The term radioactivity was actually coined by Marie Curie, who together with her husband Pierre, began investigating the phenomenon recently discovered by Becquerel. The Curies extracted uranium from ore and to their surprise, found that the leftover ore showed more activity than the pure uranium. They concluded that the ore contained other radioactive elements. This led to the discoveries of the elements polonium and radium. It took four more years of processing tons of ore to isolate enough of each element to determine their chemical properties.

Plastics
In the United States during the 1860s, John Wesley Hyatt experimented with cellulose nitrate. In 1865, Hyatt became involved in devising a method for producing billiard balls from materials other than ivory. Originally using mixtures of cloth, ivory dust, and shellac, he patented in 1869 the use of collodion for coating billiard balls.

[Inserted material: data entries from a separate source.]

/-- R105: CLASSIFY always completes with OK; RESULT is the class word of the latched character, by the ranges of R102. No
memory is accessed. -/
def Obligations.ClassifyCompletesWithClassWord : Prop :=
  ∀ (s : State) (ch : Byte), Runs (.classify ch) s →
    exec (.classify ch) s = .next { s with
      busy := false, code := .ok, errPos := 0, w := { s.w with op := .idle },
      result :=
        if 0x41 ≤ s.w.char ∧ s.w.char ≤ 0x5A then (s.w.char - 0x41).setWidth 32
        else if 0x32 ≤ s.w.char ∧ s.w.char ≤ 0x37 then (s.w.char - 0x32).setWidth 32 + 26
        else if s.w.char = 0x3D then 0x100
        else 0x200 }

/-- R122: the encoded length fits in 32 bits exactly up to the bound, with the two values at the bound. -/
def Obligations.EncodedLengthFitsToTheBound : Prop :=
  (∀ n : Nat, encodedLength n ≤ 2 ^ 32 - 1 ↔ n ≤ 2684354555) ∧
  encodedLength 2684354555 = 4294967289 ∧ encodedLength 2684354556 = 4294967297

/-- R123: ENCLEN completes with OK and the encoded length, or with LENGTH_RANGE and RESULT 0. No memory is accessed. -/
def Obligations.EnclenCompletes : Prop :=
  ∀ s : State, Runs .enclen s →
    (s.w.len.toNat ≤ 2684354555 → ∃ t, exec .enclen s = .next t ∧
      t = { s with busy := false, code := .ok, result := t.result, errPos := 0, w := { s.w with op := .idle } } ∧
      t.result.toNat = (s.w.len.toNat + 4) / 5 * 8 + 1) ∧
    (2684354555 < s.w.len.toNat → exec .enclen s = .next { s with
      busy := false, code := .lengthRange, result := 0, errPos := 0, w := { s.w with op := .idle } })

/-- R126: MAXDEC completes with OK and `(len div 8) * 5`. No memory is accessed. -/
def Obligations.MaxdecCompletes : Prop :=
  ∀ s : State, Runs .maxdec s → ∃ t, exec .maxdec s = .next t ∧
    t = { s with busy := false, code := .ok, result := t.result, errPos := 0, w := { s.w with op := .idle } } ∧
    t.result.toNat = s.w.len.toNat / 8 * 5

/-! ### ENCODE (42_encoder.md) -/

/-- R141: the size-category table with its zero fill bits, and that it equals `ceil_div(8n, 5)`. -/
def Obligations.SizeCategoryTable : Prop :=
  [1, 2, 3, 4, 5].map dataSyms = [2, 4, 5, 7, 8] ∧ [1, 2, 3, 4, 5].map padSyms = [6, 4, 3, 1, 0] ∧
  [1, 2, 3, 4, 5].map (fun n => 5 * dataSyms n - 8 * n) = [2, 4, 1, 3, 0] ∧
  ∀ n, 1 ≤ n → n ≤ 5 → dataSyms n + padSyms n = 8 ∧ dataSyms n = (8 * n + 4) / 5

/-- R142: the symbols of a group by the table of source bits, for each size of a group. -/
def Obligations.GroupSymbolsFollowFieldTable : Prop :=
  ∀ b0 b1 b2 b3 b4 : Byte,
    let s0 := alphabet (b0.extractLsb' 3 5)
    let s1 := alphabet (b0.extractLsb' 0 3 ++ b1.extractLsb' 6 2)
    let s2 := alphabet (b1.extractLsb' 1 5)
    let s3 := alphabet (b1.extractLsb' 0 1 ++ b2.extractLsb' 4 4)
    let s4 := alphabet (b2.extractLsb' 0 4 ++ b3.extractLsb' 7 1)
    let s5 := alphabet (b3.extractLsb' 2 5)
    let s6 := alphabet (b3.extractLsb' 0 2 ++ b4.extractLsb' 5 3)
    let s7 := alphabet (b4.extractLsb' 0 5)
    let p := (0x3D : Byte)
    encodeGroup [b0] = [s0, alphabet (b0.extractLsb' 0 3 ++ (0 : BitVec 2)), p, p, p, p, p, p] ∧
    encodeGroup [b0, b1] = [s0, s1, s2, alphabet (b1.extractLsb' 0 1 ++ (0 : BitVec 4)), p, p, p, p] ∧
    encodeGroup [b0, b1, b2] = [s0, s1, s2, s3, alphabet (b2.extractLsb' 0 4 ++ (0 : BitVec 1)), p, p, p] ∧
    encodeGroup [b0, b1, b2, b3] =
      [s0, s1, s2, s3, s4, s5, alphabet (b3.extractLsb' 0 2 ++ (0 : BitVec 3)), p] ∧
    encodeGroup [b0, b1, b2, b3, b4] = [s0, s1, s2, s3, s4, s5, s6, s7]

/-- R144: the output bound guard: LENGTH_RANGE, then OUTPUT_LIMIT with the capacity needed, else the GROUPS phase. No memory
is read or written. -/
def Obligations.EncodeGuard : Prop :=
  ∀ s : State, Runs .encode s → s.w.phase = .check →
    let e := (s.w.len.toNat + 4) / 5 * 8 + 1
    (e > 2 ^ 32 - 1 → exec .encode s = .next { s with
      busy := false, code := .lengthRange, result := 0, errPos := 0, w := { s.w with op := .idle } }) ∧
    (e ≤ 2 ^ 32 - 1 → e > s.w.lim.toNat → exec .encode s = .next { s with
      busy := false, code := .outputLimit, result := BitVec.ofNat 32 e, errPos := 0, w := { s.w with op := .idle } }) ∧
    (e ≤ s.w.lim.toNat → exec .encode s = .next { s with w := { s.w with phase := .groups } })

/-- R145: one Quintet Group. The symbols written are `encode_group` of the bytes as they were before the step, and no other
byte changes. -/
def Obligations.EncodeGroupStep : Prop :=
  ∀ s : State, Runs .encode s → s.w.phase = .groups → s.w.inPos < s.w.len →
    let n := min 5 (s.w.len.toNat - s.w.inPos.toNat)
    let bytes := s.mem.bytesAt (s.w.src + s.w.inPos) n
    Admitted s.platform (s.w.src + s.w.inPos) n → Admitted s.platform (s.w.dst + s.w.outPos) 8 →
    ∃ t, exec .encode s = .next t ∧
      Holds t.mem (s.w.dst + s.w.outPos) (encodeGroup bytes) ∧ (encodeGroup bytes).length = 8 ∧
      SameOutside s.mem t.mem (s.w.dst + s.w.outPos) 8 ∧
      t = { s with
        mem := t.mem,
        w := { s.w with
          acc := groupOfBytes bytes, inPos := s.w.inPos + BitVec.ofNat 32 n, outPos := s.w.outPos + 8 } }

/-- R146: the end of input. The terminator is written at the output position and the command completes with OK. -/
def Obligations.EncodeEndStep : Prop :=
  ∀ s : State, Runs .encode s → s.w.phase = .groups → s.w.inPos = s.w.len →
    s.platform.admits (s.w.dst + s.w.outPos) = true →
    ∃ t, exec .encode s = .next t ∧ t.mem.read (s.w.dst + s.w.outPos) = 0x00 ∧
      (∀ x, x ≠ s.w.dst + s.w.outPos → t.mem.read x = s.mem.read x) ∧
      t = { s with
        mem := t.mem, busy := false, code := .ok, result := s.w.outPos, errPos := 0, w := { s.w with op := .idle } }

/-! ### DECODE (43_decoder.md) -/

/-- R173, the table of bytes per count of value symbols. -/
def Obligations.BytesPerValueCount : Prop :=
  (List.range 9).map bytesOfValues = [0, 0, 1, 1, 2, 3, 3, 4, 5]

/-- R175, case 1: at its limit DECODE completes with OK and reads nothing. -/
def Obligations.DecodeCompletesAtLimit : Prop :=
  ∀ s : State, Runs .decode s → s.w.outPos = s.w.lim →
    exec .decode s = .next { s with
      busy := false, code := .ok, result := s.w.outPos, errPos := 0, w := { s.w with op := .idle } }

/-- R175, case 2: a terminator at the start of a group completes with OK; nothing is written. -/
def Obligations.DecodeCompletesAtTerminator : Prop :=
  ∀ s : State, Runs .decode s → s.w.outPos ≠ s.w.lim →
    s.platform.admits (s.w.src + s.w.inPos) = true → s.mem.read (s.w.src + s.w.inPos) = 0x00 →
    ∃ t, exec .decode s = .next t ∧
      t = { s with busy := false, code := .ok, result := s.w.outPos, errPos := 0, w := t.w } ∧
      t.w = { s.w with op := .idle, acc := t.w.acc, pad := t.w.pad, k := t.w.k }

/-- R172 to R174 for a group `g` none of whose symbols fails: eight symbols, or fewer with the terminator after them. The
bytes kept under the limit are written, no other byte changes, and the step goes on or completes with OK. -/
def Obligations.DecodeGroupStep : Prop :=
  ∀ (s : State) (g : List Byte), Runs .decode s → s.w.outPos ≠ s.w.lim →
    Holds s.mem (s.w.src + s.w.inPos) g → (0x00 : Byte) ∉ g → g ≠ [] → firstBad false g = none →
    (g.length = 8 ∨ (g.length < 8 ∧ s.mem.read (s.w.src + s.w.inPos + BitVec.ofNat 32 g.length) = 0x00)) →
    Admitted s.platform (s.w.src + s.w.inPos) (min 8 (g.length + 1)) →
    let out := (decodeGroup g).take (s.w.lim.toNat - s.w.outPos.toNat)
    Admitted s.platform (s.w.dst + s.w.outPos) out.length →
    ∃ t, exec .decode s = .next t ∧
      Holds t.mem (s.w.dst + s.w.outPos) out ∧ SameOutside s.mem t.mem (s.w.dst + s.w.outPos) out.length ∧
      t.w = { s.w with
        op := if g.length = 8 then .decode else .idle, acc := groupOfValues (g.map valueOf), pad := t.w.pad,
        k := g.countP isValue, inPos := s.w.inPos + BitVec.ofNat 32 g.length,
        outPos := s.w.outPos + BitVec.ofNat 32 out.length } ∧
      (g.length = 8 → t = { s with mem := t.mem, w := t.w }) ∧
      (g.length < 8 → t = { s with
        mem := t.mem, busy := false, code := .ok, result := t.w.outPos, errPos := 0, w := t.w })

/-- R176: `g` is a group up to and including its first failing symbol. The command completes with INVALID_SYMBOL, RESULT the
bytes written by the groups before, ERR_POS the offset of the failing symbol; the failing group writes nothing. -/
def Obligations.DecodeFailsAtFirstBadSymbol : Prop :=
  ∀ (s : State) (g : List Byte) (n : Nat), Runs .decode s → s.w.outPos ≠ s.w.lim →
    Holds s.mem (s.w.src + s.w.inPos) g → (0x00 : Byte) ∉ g → g.length = n + 1 → n < 8 → firstBad false g = some n →
    Admitted s.platform (s.w.src + s.w.inPos) g.length →
    ∃ t, exec .decode s = .next t ∧
      t = { s with
        busy := false, code := .invalidSymbol, result := s.w.outPos, errPos := s.w.inPos + BitVec.ofNat 32 n,
        w := t.w } ∧
      t.w = { s.w with op := .idle, acc := t.w.acc, pad := t.w.pad, k := t.w.k }

/-- R175: a DECODE step that is taken completes with OK in exactly three cases, each with RESULT = `w.out_pos` and
ERR_POS = 0: at the limit; at a terminator that is the first byte of a group; at a terminator that ends a group `g` of at
least one symbol, after that group's bytes are written. -/
def Obligations.DecodeOkInExactlyThreeCases : Prop :=
  ∀ s t : State, Runs .decode s → exec .decode s = .next t →
    let ends := fun g : List Byte =>
      Holds s.mem (s.w.src + s.w.inPos) g ∧ g.length < 8 ∧ (0x00 : Byte) ∉ g ∧ firstBad false g = none ∧
        s.mem.read (s.w.src + s.w.inPos + BitVec.ofNat 32 g.length) = 0x00
    (t.busy = false ∧ t.code = .ok ↔
      s.w.outPos = s.w.lim ∨
      (s.w.outPos ≠ s.w.lim ∧ s.mem.read (s.w.src + s.w.inPos) = 0x00) ∨
      (s.w.outPos ≠ s.w.lim ∧ ∃ g, g ≠ [] ∧ ends g)) ∧
    (t.busy = false → t.code = .ok → t.result = t.w.outPos ∧ t.errPos = 0) ∧
    (s.w.outPos = s.w.lim ∨ s.mem.read (s.w.src + s.w.inPos) = 0x00 → t.mem = s.mem ∧ t.w.outPos = s.w.outPos) ∧
    (∀ g, s.w.outPos ≠ s.w.lim → g ≠ [] → ends g →
      let out := (decodeGroup g).take (s.w.lim.toNat - s.w.outPos.toNat)
      t.w.outPos = s.w.outPos + BitVec.ofNat 32 out.length ∧ Holds t.mem (s.w.dst + s.w.outPos) out)

/-- R184: groups of padding with no terminator never complete: after any number of them BUSY is still 1, nothing is written,
and the reads have gone on, modulo 2^32. -/
def Obligations.PaddingWithoutTerminatorHangs : Prop :=
  ∀ (n : Nat) (s : State), s.bus = [] → Runs .decode s → s.stuckAt = none → s.w.outPos ≠ s.w.lim →
    (∀ i < 8 * n, s.platform.admits (s.w.src + s.w.inPos + BitVec.ofNat 32 i) = true ∧
      s.mem.read (s.w.src + s.w.inPos + BitVec.ofNat 32 i) = 0x3D) →
    ∃ t, runSteps n s = .next t ∧ Runs .decode t ∧ t.mem = s.mem ∧
      t.w.inPos = s.w.inPos + BitVec.ofNat 32 (8 * n) ∧ t.w.outPos = s.w.outPos

/-! ### Frames -/

/-- R30: no instruction writes the argument registers; while BUSY = 1 the flags, RESULT and ERR_POS change only by
completion, the latches stay, and the argument registers are not read. -/
def Obligations.EngineKeepsArguments : Prop :=
  ∀ (i : Instr) (s t : State), exec i s = .next t →
    (t.srcAddr = s.srcAddr ∧ t.srcLen = s.srcLen ∧ t.dstAddr = s.dstAddr ∧ t.dstLimit = s.dstLimit ∧
      t.platform = s.platform ∧ t.bus = s.bus ∧ t.seen = s.seen ∧ t.stuckAt = s.stuckAt) ∧
    (s.busy = false → t.mem = s.mem ∧ t.busy = true ∧ t.code = .ok ∧ t.result = 0 ∧ t.errPos = 0) ∧
    (s.busy = true →
      (t.w.src = s.w.src ∧ t.w.len = s.w.len ∧ t.w.dst = s.w.dst ∧ t.w.lim = s.w.lim ∧ t.w.char = s.w.char) ∧
      ((t.busy = true ∧ t.code = s.code ∧ t.result = s.result ∧ t.errPos = s.errPos) ∨
        (t.busy = false ∧ t.w.op = .idle)) ∧
      ∀ a b c d : Word,
        exec i { s with srcAddr := a, srcLen := b, dstAddr := c, dstLimit := d } =
          .next { t with srcAddr := a, srcLen := b, dstAddr := c, dstLimit := d })

/-- R66, first row: CLASSIFY, ENCLEN and MAXDEC touch no memory, whatever exists there. -/
def Obligations.SizeAndClassifyKeepMemory : Prop :=
  ∀ (i : Instr) (s t : State), (i = .enclen ∨ i = .maxdec ∨ ∃ ch, i = .classify ch) → exec i s = .next t →
    (∀ a, t.mem.read a = s.mem.read a) ∧ t.w.inPos = (if s.busy then s.w.inPos else 0) ∧
    t.w.outPos = (if s.busy then s.w.outPos else 0)

/-- The frame of ENCODE: the bytes its step stores are the eight of a group, or the terminator's, at the address the engine
computes (R56, R66, R145, R146); every other byte reads as before. -/
def Obligations.EncodeStoresOnlyItsSymbols : Prop :=
  ∀ s t : State, exec .encode s = .next t →
    let stored := if Runs .encode s ∧ s.w.phase = .groups then (if s.w.inPos < s.w.len then 8 else 1) else 0
    ∀ a : Addr, (∀ j < stored, a ≠ s.w.dstAt j) → t.mem.read a = s.mem.read a

/-- The frame of DECODE (R174): a step stores at most five bytes, none at an offset at or above the limit, at the address
the engine computes; every other byte reads as before. -/
def Obligations.DecodeStoresOnlyBelowLimit : Prop :=
  ∀ s t : State, exec .decode s = .next t →
    let stored := if Runs .decode s then min 5 (s.w.lim.toNat - s.w.outPos.toNat) else 0
    ∀ a : Addr, (∀ j < stored, a ≠ s.w.dstAt j) → t.mem.read a = s.mem.read a

/-! ### Addresses that do not exist -/

/-- R51, R81: ENCODE is stuck at the first address of its step, in the order of R145 and R146, that does not exist: a source
byte or a symbol of a group, or the terminator. -/
def Obligations.AbsentAddressLeavesEncodeStuck : Prop :=
  ∀ s : State, Runs .encode s → s.w.phase = .groups → s.stuckAt = none →
    let n := min 5 (s.w.len.toNat - s.w.inPos.toNat)
    let src := s.w.src + s.w.inPos
    let dst := s.w.dst + s.w.outPos
    (s.w.inPos < s.w.len → ∀ j < n, Admitted s.platform src j → s.platform.admits (src + BitVec.ofNat 32 j) = false →
      GetsStuck .encode s (src + BitVec.ofNat 32 j)) ∧
    (s.w.inPos < s.w.len → Admitted s.platform src n → ∀ j < 8, Admitted s.platform dst j →
      s.platform.admits (dst + BitVec.ofNat 32 j) = false → GetsStuck .encode s (dst + BitVec.ofNat 32 j)) ∧
    (s.w.inPos = s.w.len → s.platform.admits dst = false → GetsStuck .encode s dst)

The patent came one year after his collodion material was introduced commercially. John W. Hyatt and his brother Isaiah took out U.S. Patent 105,338 in 1870 for a process of producing a horn-like material using cellulose nitrate and camphor. Although Parkes and Spill had mentioned camphor in their work, the Hyatt brothers recognized the value of camphor as a plasticizer for cellulose nitrate. In 1872, the term celluloid was coined by Isaiah Hyatt to describe the Hyatts commercially successful product. The validity of Hyatts patents was challenged by Spill, and a number of court actions took place between 1877 and 1884. In the final action, it was found that Spill had no claim on the Hyatt brothers patents, the judge ruling that Parkes was the true inventor of the process because he had mentioned the use of camphor in his patents. Thus, there was no restriction on the use of these processes and any company, including the Hyatts Celluloid Manufacturing Company, was free to use them. After that decision, the Celluloid Manufacturing Company prospered, changed its name to the American Cellulose Chemical Corporation, and eventually was absorbed by the Celanese Corporation.